**Work to be completed**
Which lines in the records below mention the word "sign"? Copy each one out.

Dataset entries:

-- ==== Sys2Proof/Laws/Operands.lean ====
section
/-! SUPPORT. The fields as numbers (R9, R12, R13), and the all-zero tests of the encoders (R35, R36) on whole patterns. -/

namespace Sys2Proof.Machine

/-- A concatenation as a number, the second part in the low bits. -/
theorem append_toNat {m n : Nat} (x : BitVec m) (y : BitVec n) : (x ++ y).toNat = x.toNat * 2 ^ n + y.toNat := by
  rw [BitVec.toNat_append, ← Nat.shiftLeft_add_eq_or_of_lt y.isLt, Nat.shiftLeft_eq]

theorem s48_toNat (v : Real48) : (s48 v).toNat = v.toNat / 2 ^ 47 := by
  have := v.isLt
  simp only [s48, BitVec.extractLsb'_toNat, Nat.shiftRight_eq_div_pow]; omega

theorem f48_toNat (v : Real48) : (f48 v).toNat = v.toNat / 2 ^ 8 % 2 ^ 39 := by
  simp only [f48, BitVec.extractLsb'_toNat, Nat.shiftRight_eq_div_pow]

theorem e48_toNat (v : Real48) : (e48 v).toNat = v.toNat % 2 ^ 8 := by
  simp only [e48, BitVec.extractLsb'_toNat, Nat.shiftRight_zero]

theorem s32_toNat (x : Single) : (s32 x).toNat = x.toNat / 2 ^ 31 := by
  have := x.isLt
  simp only [s32, BitVec.extractLsb'_toNat, Nat.shiftRight_eq_div_pow]; omega

theorem exp32_toNat (x : Single) : (exp32 x).toNat = x.toNat / 2 ^ 23 % 2 ^ 8 := by
  simp only [exp32, BitVec.extractLsb'_toNat, Nat.shiftRight_eq_div_pow]

theorem frac32_toNat (x : Single) : (frac32 x).toNat = x.toNat % 2 ^ 23 := by
  simp only [frac32, BitVec.extractLsb'_toNat, Nat.shiftRight_zero]

theorem s64_toNat (x : Double) : (s64 x).toNat = x.toNat / 2 ^ 63 := by
  have := x.isLt
  simp only [s64, BitVec.extractLsb'_toNat, Nat.shiftRight_eq_div_pow]; omega

theorem exp64_toNat (x : Double) : (exp64 x).toNat = x.toNat / 2 ^ 52 % 2 ^ 11 := by
  simp only [exp64, BitVec.extractLsb'_toNat, Nat.shiftRight_eq_div_pow]

theorem frac64_toNat (x : Double) : (frac64 x).toNat = x.toNat % 2 ^ 52 := by
  simp only [frac64, BitVec.extractLsb'_toNat, Nat.shiftRight_zero]

/-- R14: a single is a zero when all its bits but the sign are 0. -/
theorem single_zero_iff (x : Single) : x.extractLsb' 0 31 = 0 ↔ exp32 x = 0 ∧ frac32 x = 0 := by
  have h1 := exp32_toNat x
  have h2 := frac32_toNat x
  simp only [BitVec.toNat_eq, BitVec.extractLsb'_toNat, Nat.shiftRight_zero, BitVec.ofNat_eq_ofNat, BitVec.toNat_ofNat, h1, h2]
  omega

/-- R14: a double is a zero when all its bits but the sign are 0. -/
theorem double_zero_iff (x : Double) : x.extractLsb' 0 63 = 0 ↔ exp64 x = 0 ∧ frac64 x = 0 := by
  have h1 := exp64_toNat x
  have h2 := frac64_toNat x
  simp only [BitVec.toNat_eq, BitVec.extractLsb'_toNat, Nat.shiftRight_zero, BitVec.ofNat_eq_ofNat, BitVec.toNat_ofNat, h1, h2]
  omega

/-- The number a packed Real48 pattern is (R34). -/
theorem pack48_toNat (s : BitVec 1) (e : BitVec 8) (f : BitVec 39) :
    (pack48 s e f).toNat = s.toNat * 2 ^ 47 + f.toNat * 2 ^ 8 + e.toNat := by
  have h := s48_toNat (pack48 s e f)
  have h' := f48_toNat (pack48 s e f)
  have h'' := e48_toNat (pack48 s e f)
  simp only [s48_pack48, f48_pack48, e48_pack48] at h h' h''
  have := (pack48 s e f).isLt
  omega

/-- The number a packed single pattern is (R12). -/
theorem packSingle_toNat (s : BitVec 1) (e : BitVec 8) (f : BitVec 23) :
    (packSingle s e f).toNat = s.toNat * 2 ^ 31 + e.toNat * 2 ^ 23 + f.toNat := by
  have h := s32_toNat (packSingle s e f)
  have h' := exp32_toNat (packSingle s e f)
  have h'' := frac32_toNat (packSingle s e f)
  simp only [s32_packSingle, exp32_packSingle, frac32_packSingle] at h h' h''
  have := (packSingle s e f).isLt
  omega

/-- The number a packed double pattern is (R13). -/
theorem packDouble_toNat (s : BitVec 1) (e : BitVec 11) (f : BitVec 52) :
    (packDouble s e f).toNat = s.toNat * 2 ^ 63 + e.toNat * 2 ^ 52 + f.toNat := by
  have h := s64_toNat (packDouble s e f)
  have h' := exp64_toNat (packDouble s e f)
  have h'' := frac64_toNat (packDouble s e f)
  simp only [s64_packDouble, exp64_packDouble, frac64_packDouble] at h h' h''
  have := (packDouble s e f).isLt
  omega

end Sys2Proof.Machine
end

**Answer for the task**
/-- R14: a single is a zero when all its bits but the sign are 0. -/
/-- R14: a double is a zero when all its bits but the sign are 0. -/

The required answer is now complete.